§ **DESCRIPTION OF THE TASK**: Every entry should be given again exactly, with nothing dropped.

═══ SOURCE RECORDS

-- ==== Sys2Proof/Machine/Ops.lean ====
section
/-! DEFINITION. The named operations over registers, memory, the monitor and exceptions, each stated once: register and
stack pointer access (10 R40 to R46), memory access with its checks (20 R90 to R115), the local monitor (20 R125 to R127),
taking an exception (60 R800 to R834), returning from one (60 R840, R841), interrupts (60 R820 to R822), and the actions of
the environment (60 R850). -/

namespace Sys2Proof.Machine

/-- What executing one instruction gives. -/
abbrev Result := Host.Outcome State Fault Refusal

/-! ## Registers -/

/-- The operand size that an `sf` bit selects (00 R9). -/
def datasize (sf : BitVec 1) : Nat := if sf = 1#1 then 64 else 32

/-- All 64 bits of general register `r`; number 31 is the zero register (10 R42). -/
def State.readX (s : State) (r : Reg) : DWord :=
  if h : r.toNat < 31 then s.x[r.toNat] else 0#64

/-- The low `w` bits of general register `r` (00 R9). -/
def State.readXW (s : State) (w : Nat) (r : Reg) : BitVec w := (s.readX r).setWidth w

/-- A write of general register `r`: a narrower value is zero-extended, and a write to number 31 is discarded (10 R43). -/
def State.writeX {w : Nat} (s : State) (r : Reg) (v : BitVec w) : State :=
  if h : r.toNat < 31 then { s with x := s.x.set r.toNat (v.setWidth 64) } else s

/-- The stack pointer register of a level. -/
def State.spOf (s : State) : EL → DWord
  | .el0 => s.spEL0
  | .el1 => s.spEL1
  | .el2 => s.spEL2
  | .el3 => s.spEL3

/-- A write of the stack pointer register of a level. -/
def State.setSpOf (s : State) (level : EL) (v : DWord) : State :=
  match level with
  | .el0 => { s with spEL0 := v }
  | .el1 => { s with spEL1 := v }
  | .el2 => { s with spEL2 := v }
  | .el3 => { s with spEL3 := v }

/-- The level whose stack pointer is in use (10 R45). -/
def State.spLevel (s : State) : EL := if s.p.sp then s.p.el else .el0

/-- The current stack pointer (10 R45). -/
def State.sp (s : State) : DWord := s.spOf s.spLevel

/-- A write of the current stack pointer; a narrower value is zero-extended (10 R45). -/
def State.writeSp {w : Nat} (s : State) (v : BitVec w) : State := s.setSpOf s.spLevel (v.setWidth 64)

/-- `xsp[i]`: number 31 is the stack pointer (00 R8). -/
def State.readXsp (s : State) (r : Reg) : DWord := if r = 31#5 then s.sp else s.readX r

/-- The low `w` bits of `xsp[i]`. -/
def State.readXspW (s : State) (w : Nat) (r : Reg) : BitVec w := (s.readXsp r).setWidth w

/-- A write of `xsp[i]` (00 R8). -/
def State.writeXsp {w : Nat} (s : State) (r : Reg) (v : BitVec w) : State :=
  if r = 31#5 then s.writeSp v else s.writeX r v

/-- A write of the four flags together (10 R49). -/
def State.writeFlags (s : State) (f : Flags) : State := { s with p := s.p.withFlags f }

/-- A branch (00 R8). -/
def State.branch (s : State) (target : Addr) : State := { s with pc := target }

/-- The next instruction is the one after this (10 R47). -/
def State.advance (s : State) : State := { s with pc := s.pc + 4#64 }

══════

§ **RESPONSE TO THIS EXERCISE**:
-- ==== Sys2Proof/Machine/Ops.lean ====
section
/-! DEFINITION. The named operations over registers, memory, the monitor and exceptions, each stated once: register and
stack pointer access (10 R40 to R46), memory access with its checks (20 R90 to R115), the local monitor (20 R125 to R127),
taking an exception (60 R800 to R834), returning from one (60 R840, R841), interrupts (60 R820 to R822), and the actions of
the environment (60 R850). -/

namespace Sys2Proof.Machine

/-- What executing one instruction gives. -/
abbrev Result := Host.Outcome State Fault Refusal

/-! ## Registers -/

/-- The operand size that an `sf` bit selects (00 R9). -/
def datasize (sf : BitVec 1) : Nat := if sf = 1#1 then 64 else 32

/-- All 64 bits of general register `r`; number 31 is the zero register (10 R42). -/
def State.readX (s : State) (r : Reg) : DWord :=
  if h : r.toNat < 31 then s.x[r.toNat] else 0#64

/-- The low `w` bits of general register `r` (00 R9). -/
def State.readXW (s : State) (w : Nat) (r : Reg) : BitVec w := (s.readX r).setWidth w

/-- A write of general register `r`: a narrower value is zero-extended, and a write to number 31 is discarded (10 R43). -/
def State.writeX {w : Nat} (s : State) (r : Reg) (v : BitVec w) : State :=
  if h : r.toNat < 31 then { s with x := s.x.set r.toNat (v.setWidth 64) } else s

/-- The stack pointer register of a level. -/
def State.spOf (s : State) : EL → DWord
  | .el0 => s.spEL0
  | .el1 => s.spEL1
  | .el2 => s.spEL2
  | .el3 => s.spEL3

/-- A write of the stack pointer register of a level. -/
def State.setSpOf (s : State) (level : EL) (v : DWord) : State :=
  match level with
  | .el0 => { s with spEL0 := v }
  | .el1 => { s with spEL1 := v }
  | .el2 => { s with spEL2 := v }
  | .el3 => { s with spEL3 := v }

/-- The level whose stack pointer is in use (10 R45). -/
def State.spLevel (s : State) : EL := if s.p.sp then s.p.el else .el0

/-- The current stack pointer (10 R45). -/
def State.sp (s : State) : DWord := s.spOf s.spLevel

/-- A write of the current stack pointer; a narrower value is zero-extended (10 R45). -/
def State.writeSp {w : Nat} (s : State) (v : BitVec w) : State := s.setSpOf s.spLevel (v.setWidth 64)

/-- `xsp[i]`: number 31 is the stack pointer (00 R8). -/
def State.readXsp (s : State) (r : Reg) : DWord := if r = 31#5 then s.sp else s.readX r

/-- The low `w` bits of `xsp[i]`. -/
def State.readXspW (s : State) (w : Nat) (r : Reg) : BitVec w := (s.readXsp r).setWidth w

/-- A write of `xsp[i]` (00 R8). -/
def State.writeXsp {w : Nat} (s : State) (r : Reg) (v : BitVec w) : State :=
  if r = 31#5 then s.writeSp v else s.writeX r v

/-- A write of the four flags together (10 R49). -/
def State.writeFlags (s : State) (f : Flags) : State := { s with p := s.p.withFlags f }

/-- A branch (00 R8). -/
def State.branch (s : State) (target : Addr) : State := { s with pc := target }

/-- The next instruction is the one after this (10 R47). -/
def State.advance (s : State) : State := { s with pc := s.pc + 4#64 }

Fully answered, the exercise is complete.